Segundo Pike e Brown, “a IPB complexa é a próxima geração de IPB [...] [que poderia] melhorar, radicalmente, a análise de populações estrangeiras, assim como aumentar a capacidade dos EUA para influenciá-las”8. São relacionados a seguir os seis passos da IPB complexa:

1. Definir o Ambi Op.

2. Descrever os efeitos da paisagem de aptidão, ou adaptativa.

3. Avaliar os grupos principais.

4. Avaliar as linhas de ação dos grupos principais.

5. Analisar a interação entre os grupos.

6. Avaliar o comportamento da população9.

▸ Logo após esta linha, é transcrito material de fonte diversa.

-- ==== Sys2Proof/Laws/KeepsPower.lean ====
section
/-! SUPPORT. `Keeps` for the operations and meanings of Machine/Power.lean. -/

namespace Sys2Proof.Machine

theorem State.loseFields_keeps {z s : State} (h : Keeps z s) (d : Nat) : Keeps z (State.loseFields s d) :=
  h.trans ⟨rfl, id, id, fun hc => swf_filter _ hc _, id, id, id⟩

theorem State.loseQuad_keeps {z s0 : State} (h : Keeps z s0) (q : Nat) :
    Keeps z (State.loseQuad s0 q) := by
  unfold State.loseQuad
  repeat' first
    | assumption
    | with_reducible apply Keeps.forEach
    | with_reducible apply Keeps.updAcqCh
    | with_reducible apply Keeps.updCal
    | with_reducible apply Keeps.updQuad
    | with_reducible apply State.remember_keeps
    | with_reducible apply State.setCal_keeps
    | intro _

theorem State.loseWeir_keeps {z s : State} (h : Keeps z s) (k : Nat) : Keeps z (State.loseWeir s k) := by
  unfold State.loseWeir
  apply Keeps.forEach
  · exact Keeps.forEach (State.remember_keeps h) _ _ (fun s n hs => Keeps.updWeir hs _ _)
  · exact fun s g hs => Keeps.updSnd (Keeps.updTrg hs _ _) _ _

theorem State.portsDown_keeps {z s : State} (h : Keeps z s) (s0 : State) (p : Nat) :
    Keeps z (State.portsDown s s0 p) := by
  unfold State.portsDown
  repeat' first
    | assumption
    | with_reducible apply State.log_keeps
    | split

theorem State.loseCp_keeps {z s : State} (h : Keeps z s) :
    Keeps z (State.loseCp s) := by
  unfold State.loseCp
  repeat' first
    | assumption
    | with_reducible apply Keeps.updCp
    | (fail_if_no_progress (with_reducible apply Keeps.upd <;> try (show _ = _; rfl)))
    | (show _ = _; rfl)

theorem State.losePll_keeps {z s : State} (h : Keeps z s) : Keeps z (State.losePll s) := by
  unfold State.losePll
  have h1 := State.markBase_keeps h
  generalize s.markBase = t at h1
  exact State.rechoose_keeps ((State.stacksSr_keeps ((State.toSpr_keeps (h1.updSpr _) _).updTb _) _).updLtn _)

theorem State.loseLink_keeps {z s : State} (h : Keeps z s) : Keeps z (State.loseLink s) := by
  unfold State.loseLink
  apply Keeps.ite <;> intro _
  · exact State.dmaPump_keeps (Keeps.upd (State.dmaHaltDue_keeps (Keeps.updPcie h _) _ _) rfl rfl rfl)
  · exact Keeps.updPcie h _

theorem State.loseBuoy_keeps {z s : State} (h : Keeps z s) :
    Keeps z (State.loseBuoy s) := by
  unfold State.loseBuoy
  repeat' first
    | assumption
    | with_reducible apply State.finishWaits_keeps
    | (fail_if_no_progress (with_reducible apply Keeps.upd <;> try (show _ = _; rfl)))

theorem State.loseDomain_keeps {z s : State} (h : Keeps z s) (d : Nat) : Keeps z (State.loseDomain s d) := by
  unfold State.loseDomain
  have h1 : Keeps z (if d = 42 then s else s.loseFields d) := by
    apply Keeps.ite <;> intro _
    · exact h
    · exact State.loseFields_keeps h _
  generalize (if d = 42 then s else s.loseFields d) = t at *
  apply Keeps.ite <;> intro _
  · exact State.loseQuad_keeps h1 _
  apply Keeps.ite <;> intro _
  · exact State.loseWeir_keeps h1 _
  apply Keeps.ite <;> intro _
  · exact ⟨h1.pending, h1.rsvMem, fun _ => rfl, h1.cfg, h1.pend, h1.held, h1.stby⟩
  apply Keeps.ite <;> intro _
  · exact State.losePll_keeps h1
  apply Keeps.ite <;> intro _
  · refine Keeps.forEach ?_ _ _ (fun s p hs => State.portsDown_keeps hs _ _)
    exact Keeps.upd h1 rfl rfl rfl
  apply Keeps.ite <;> intro _
  · exact State.loseLink_keeps h1
  apply Keeps.ite <;> intro _
  · exact State.loseCp_keeps h1
  apply Keeps.ite <;> intro _
  · refine Keeps.upd ?_ rfl rfl rfl
    apply Keeps.forEach h1
    intro s k hs
    apply Keeps.ite <;> intro _
    · exact hs
    · exact State.dpTo_keeps hs _ _
  apply Keeps.ite <;> intro _
  · exact Keeps.upd h1 rfl rfl rfl
  apply Keeps.ite <;> intro _
  · exact State.loseBuoy_keeps h1
  · exact h1

theorem State.setNow_keeps {z s : State} (h : Keeps z s) (src : Nat) (b : Bool) :
    Keeps z (State.setNow s src b) := by
  unfold State.setNow
  repeat' first
    | assumption
    | with_reducible apply Keeps.updKpr

theorem State.resumeStore_keeps {z s : State} (h : Keeps z s) :
    Keeps z (State.resumeStore s) := by
  unfold State.resumeStore
  repeat' first
    | assumption
    | with_reducible exact rfl
    | with_reducible apply Keeps.updCp

theorem State.wakeStore_keeps {z s : State} (h : Keeps z s) :
    Keeps z (State.wakeStore s) := by
  unfold State.wakeStore
  repeat' first
    | assumption
    | with_reducible apply Keeps.updDom
    | with_reducible apply Keeps.updKpr
    | with_reducible apply Keeps.updPwr
    | with_reducible apply State.raiseAlarm_keeps
    | with_reducible apply State.setNow_keeps
    | with_reducible apply State.resumeStore_keeps
    | with_reducible apply State.draw_keeps
    | dsimp only
    | split

theorem State.gainDomain_keeps {z s : State} (h : Keeps z s) (d : Nat) (cause : Nat) :
    Keeps z (State.gainDomain s d cause) := by
  unfold State.gainDomain
  repeat' first
    | assumption
    | with_reducible apply Keeps.forEach
    | with_reducible apply Keeps.updCal
    | with_reducible apply Keeps.updQuad
    | with_reducible apply State.remember_keeps
    | with_reducible apply State.syncReset_keeps
    | with_reducible apply State.startRestart_keeps
    | with_reducible apply State.startRebuild_keeps
    | with_reducible apply State.loseFields_keeps
    | with_reducible apply State.wakeStore_keeps
    | intro _
    | dsimp only
    | split

theorem State.setLow_keeps {z s : State} (h : Keeps z s) (ds : List Nat) (b : Bool) :
    Keeps z (State.setLow s ds b) := by
  unfold State.setLow
  repeat' first
    | assumption
    | with_reducible apply Keeps.forEach
    | with_reducible apply Keeps.updDom
    | intro _

theorem State.stacksLow_keeps {z s : State} (h : Keeps z s) (b : Bool) : Keeps z (State.stacksLow s b) :=
  Keeps.ite (fun _ => State.setLow_keeps h _ _) (fun _ => State.stacksSr_keeps (State.setLow_keeps h _ _) _)

theorem State.lockLow_keeps {z s : State} (h : Keeps z s) (b : Bool) :
    Keeps z (State.lockLow s b) := by
  unfold State.lockLow
  repeat' first
    | assumption
    | with_reducible apply Keeps.updSpr
    | with_reducible apply State.rechoose_keeps
    | with_reducible apply State.setLow_keeps

theorem State.linkLow_keeps {z s : State} (h : Keeps z s) (b : Bool) :
    Keeps z (State.linkLow s b) := by
  unfold State.linkLow
  repeat' first
    | assumption
    | with_reducible apply Keeps.updPcie
    | with_reducible apply State.setLow_keeps

theorem State.ramp_keeps {z s : State} (h : Keeps z s) (d : Nat) (up : Bool) :
    Keeps z (State.ramp s d up) := by
  unfold State.ramp
  repeat' first
    | assumption
    | with_reducible apply Keeps.updPwr
    | with_reducible apply State.loseDomain_keeps
    | dsimp only
    | split

theorem powerAct_keeps {z s : State} (h : Keeps z s) (e : JEntry) :
    CmdOut.Keeps z (powerAct s e) := by
  unfold powerAct
  repeat' first
    | assumption
    | with_reducible apply CmdOut.Keeps.ite
    | with_reducible apply CmdOut.Keeps.done
    | with_reducible apply CmdOut.Keeps.wait
    | with_reducible apply CmdOut.keeps_refuse
    | with_reducible apply Keeps.updPwr
    | with_reducible apply State.closeDebug_keeps
    | intro _
    | dsimp only
    | split

theorem State.endTrans_keeps {z s : State} (h : Keeps z s) (t : Trans) :
    Keeps z (State.endTrans s t) := by
  unfold State.endTrans
  repeat' first
    | assumption
    | with_reducible apply Keeps.updPwr
    | with_reducible apply State.finishWaits_keeps
    | with_reducible apply State.linkLow_keeps
    | dsimp only
    | split

theorem State.discardUnits_keeps {z s : State} (h : Keeps z s) (mask : Nat) : Keeps z (State.discardUnits s mask) := by
  refine h.trans ⟨rfl, id, id, id, ?_, id, id⟩
  intro hp x hx
  simp only [State.discardUnits, List.mem_mapIdx] at hx
  obtain ⟨i, hi, rfl⟩ := hx
  split
  · simp
  · exact hp _ (List.getElem_mem _)

theorem State.beginRestart_keeps {z s : State} (h : Keeps z s) (d cause : Nat) : Keeps z (State.beginRestart s d cause) := by
  unfold State.beginRestart
  extract_lets held t s1 s2 was s3 first
  have h1 : Keeps z s1 := (h.updPwr _).updDom _ _
  have h2 : Keeps z s2 := Keeps.ite (fun _ => State.log_keeps h1 _ _ _ _ _) (fun _ => State.log_keeps h1 _ _ _ _ _)
  have h3 : Keeps z s3 := Keeps.ite (fun _ => State.stackFault_keeps h2 _ _) (fun _ => h2)
  clear_value s3
  have h4 := State.endGroups_keeps h3 (s3.endedBy d) .fault (decide (d ≠ 36))
  generalize s3.endGroups (s3.endedBy d) .fault (decide (d ≠ 36)) = r at *
  obtain ⟨s4, ended⟩ := r
  dsimp -zeta only
  extract_lets mask s5 s6 s7 s8
  have h5 : Keeps z s5 := State.discardUnits_keeps h4 _
  have h6 : Keeps z s6 := Keeps.ite (fun _ => State.copyFail_keeps h5 _ _) (fun _ => h5)
  have h7 : Keeps z s7 := Keeps.ite (fun _ => State.cancelForces_keeps h6) (fun _ => h6)
  have h8 : Keeps z s8 := Keeps.ite (fun _ => State.dmaPump_keeps (State.dmaHaltDue_keeps h7 _ _)) (fun _ => h7)
  exact Keeps.ite (fun _ => h8) (fun _ => State.recoverDomain_keeps h8 _ _ _)

theorem State.restartDomain_keeps {z s : State} (h : Keeps z s) (d : Nat) (cause : Nat) :
    Keeps z (State.restartDomain s d cause) := by
  unfold State.restartDomain
  repeat' first
    | assumption
    | with_reducible apply Keeps.updPwr
    | with_reducible apply State.beginRestart_keeps
    | split

theorem State.retainStep_keeps {z s : State} (h : Keeps z s) (t : Trans) :
    Keeps z (State.retainStep s t).1 := by
  unfold State.retainStep
  repeat' first
    | assumption
    | with_reducible apply Keeps.updDom
    | with_reducible apply Keeps.updPwr
    | dsimp only
    | split

theorem State.nextTrans_keeps {z s : State} (h : Keeps z s) :
    Keeps z (State.nextTrans s).1 := by
  unfold State.nextTrans
  repeat' first
    | assumption
    | with_reducible apply Keeps.updPwr
    | with_reducible apply State.wake_keeps
    | with_reducible apply State.conclude_keeps
    | with_reducible apply powerAct_keeps
    | with_reducible apply State.beginRestart_keeps
    | dsimp only
    | split

theorem State.seqStep_keeps {z s : State} (h : Keeps z s) :
    Keeps z (State.seqStep s).1 := by
  unfold State.seqStep
  repeat' first
    | assumption
    | with_reducible apply Keeps.forEach
    | with_reducible apply Keeps.updPwr
    | with_reducible apply State.finish_keeps
    | with_reducible apply State.resumeStore_keeps
    | with_reducible apply State.stacksLow_keeps
    | with_reducible apply State.lockLow_keeps
    | with_reducible apply State.ramp_keeps
    | with_reducible apply State.endTrans_keeps
    | with_reducible apply State.retainStep_keeps
    | with_reducible apply State.nextTrans_keeps
    | intro _
    | dsimp only
    | split

theorem State.runSteps_keeps {z s : State} (h : Keeps z s) (n : Nat) : Keeps z (State.runSteps n s) := by
  induction n generalizing s with
  | zero => exact h
  | succ n ih =>
    unfold State.runSteps
    have h1 := State.seqStep_keeps h
    generalize s.seqStep = r at *
    obtain ⟨t, b⟩ := r
    cases b
    · exact h1
    · exact ih h1

theorem State.sequencer_keeps {z s : State} (h : Keeps z s) : Keeps z (State.sequencer s) := State.runSteps_keeps h 512

theorem execCqPost_keeps {z s : State} (h : Keeps z s) (q : Nat) :
    ResKeeps z (execCqPost q s) := by
  unfold execCqPost
  repeat' first
    | assumption
    | with_reducible apply ResKeeps.next
    | with_reducible apply State.cqPost_keeps
    | with_reducible apply State.sequencer_keeps
    | split

theorem State.rampedOff_keeps {z s : State} (h : Keeps z s) (d : Nat) (cause : Nat) (again : Bool) :
    Keeps z (State.rampedOff s d cause again) := by
  unfold State.rampedOff
  repeat' first
    | assumption
    | with_reducible apply Keeps.updDom
    | with_reducible apply State.domainEvent_keeps

theorem execDomainRampDone_keeps {z s : State} (h : Keeps z s) :
    ResKeeps z (execDomainRampDone s) := by
  unfold execDomainRampDone
  repeat' first
    | assumption
    | with_reducible apply ResKeeps.next
    | with_reducible apply ResKeeps.ite
    | with_reducible apply Keeps.forEach
    | with_reducible apply Keeps.updDom
    | with_reducible apply Keeps.updPwr
    | with_reducible apply State.flushStby_keeps
    | with_reducible apply State.domainEvent_keeps
    | with_reducible apply State.gainDomain_keeps
    | with_reducible apply State.ramp_keeps
    | with_reducible apply State.sequencer_keeps
    | with_reducible apply State.rampedOff_keeps
    | intro _
    | dsimp only
    | split

theorem execDomainRestartOn_keeps {z s : State} (h : Keeps z s) (d : Nat) :
    ResKeeps z (execDomainRestartOn d s) := by
  unfold execDomainRestartOn
  repeat' first
    | assumption
    | with_reducible apply ResKeeps.next
    | with_reducible apply ResKeeps.ite
    | with_reducible apply Keeps.updDom
    | with_reducible apply State.sequencer_keeps
    | intro _

theorem execHeartbeatTimeout_keeps {z s : State} (h : Keeps z s) (d : Nat) :
    ResKeeps z (execHeartbeatTimeout d s) := by
  unfold execHeartbeatTimeout
  repeat' first
    | assumption
    | with_reducible apply ResKeeps.next
    | with_reducible apply State.restartDomain_keeps
    | with_reducible apply State.sequencer_keeps

theorem execUncorrectableStateError_keeps {z s : State} (h : Keeps z s) (d : Nat) :
    ResKeeps z (execUncorrectableStateError d s) := by
  unfold execUncorrectableStateError
  repeat' first
    | assumption
    | with_reducible apply ResKeeps.next
    | with_reducible apply State.restartDomain_keeps
    | with_reducible apply State.sequencer_keeps

theorem State.freeCode_keeps {z s : State} (h : Keeps z s) :
    Keeps z (State.freeCode s).2 := by
  unfold State.freeCode
  repeat' first
    | assumption
    | with_reducible apply State.draw_keeps

theorem execRailComparatorTrip_keeps {z s : State} (h : Keeps z s) (d : Nat) :
    ResKeeps z (execRailComparatorTrip d s) := by
  unfold execRailComparatorTrip
  repeat' first
    | assumption
    | with_reducible apply ResKeeps.next
    | with_reducible apply ResKeeps.ite
    | with_reducible apply State.raiseAlarm_keeps
    | with_reducible apply State.restartDomain_keeps
    | with_reducible apply State.sequencer_keeps
    | with_reducible apply State.freeCode_keeps
    | intro _

theorem execTempComparatorCheck_keeps {z s : State} (h : Keeps z s) (out : Bool) :
    ResKeeps z (execTempComparatorCheck out s) := by
  unfold execTempComparatorCheck
  repeat' first
    | assumption
    | with_reducible apply ResKeeps.next
    | with_reducible apply ResKeeps.ite
    | with_reducible apply State.raiseAlarm_keeps
    | with_reducible apply State.setNow_keeps
    | intro _
    | split

theorem execPowerState_keeps {z s : State} (h : Keeps z s) (q : Nat) : ResKeeps z (execPowerState q s) := by
  unfold execPowerState
  have h1 := fun spans pre body hb => runCmd_keeps h q 0x60 spans pre body hb
  generalize hr : runCmd s q 0x60 _ _ _ = r
  have hk : ResKeeps z r := by
    rw [← hr]
    apply h1
    intro e
    apply CmdOut.Keeps.ite <;> intro _
    · exact .wait h
    · exact powerAct_keeps h _
  cases hk with
  | next ht => exact .next (State.sequencer_keeps ht)

theorem execDomainControl_keeps {z s : State} (h : Keeps z s) (q : Nat) : ResKeeps z (execDomainControl q s) := by
  unfold execDomainControl
  generalize hr : runCmd s q 0x61 _ _ _ = r
  have hk : ResKeeps z r := by
    rw [← hr]
    apply runCmd_keeps h
    intro e
    apply CmdOut.Keeps.ite <;> intro _
    · exact CmdOut.keeps_refuse h
    · apply CmdOut.Keeps.ite <;> intro _
      · exact .hold
      · exact .wait (Keeps.updPwr h _)
  cases hk with
  | next ht => exact .next (State.sequencer_keeps ht)

end Sys2Proof.Machine
end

O que Pike e Brown denominam “paisagem de aptidão” é o “ecossistema sociocultural e político de uma população”, um conceito relacionado à análise de sistemas e subsistemas de fatores PMESII (político, militar, econômico, social, informação, infraestrutura) utilizada na JIPOE10. A IPB complexa considera as capacidades individuais que Pike e Brown denominam “funções de aptidão”, como profissão, educação, grupo étnico, conexões familiares e necessidade econômica, que influenciam as decisões dos indivíduos em relação à paisagem de aptidão11. Valendo-se desses conceitos, a IPB complexa pode ajudar os estados-maiores a entender e levar em consideração como as decisões individuais interagem e afetam as dinâmicas de grupo.

Um Modo Holístico de Enquadrar o Ambiente Operacional

A doutrina conjunta norte-americana define ambiente operacional como “uma combinação das condições, circunstâncias e influências que afetam o emprego de capacidades e se relacionam às decisões do comandante”12. Para que a Preparação de Inteligência tenha sucesso, é essencial entender o Ambi Op e definir todas as suas dinâmicas. O conceito de Ambi Op “compreende áreas e fatores físicos [...], o ambiente informacional (que inclui o ciberespaço)” e os sistemas interconectados que podem ser representados pelos fatores PMESII13.

Segundo a Publicação Conjunta 2-01.3, Preparação de Inteligência Conjunta do Ambiente Operacional (JP 2-01.3, Joint Intelligence Preparation of the Operational Environment), a JIPOE consiste em quatro passos destinados a garantir que os estados-maiores conjuntos de Inteligência incluam todos os aspectos relevantes de um Ambi Op em sua análise: (1) definir o Ambi Op, (2) descrever o impacto do Ambi Op, (3) avaliar o adversário e outros atores relevantes e (4) determinar as linhas de ação do adversário e outros atores relevantes14. O propósito é ajudar o comandante das forças conjuntas a prever as ações mais prováveis do adversário empregando uma visão holística do Ambi Op e “integrando uma perspectiva de sistemas e uma perspectiva geoespacial, assim como perspectivas de IPB específicas das Forças”15.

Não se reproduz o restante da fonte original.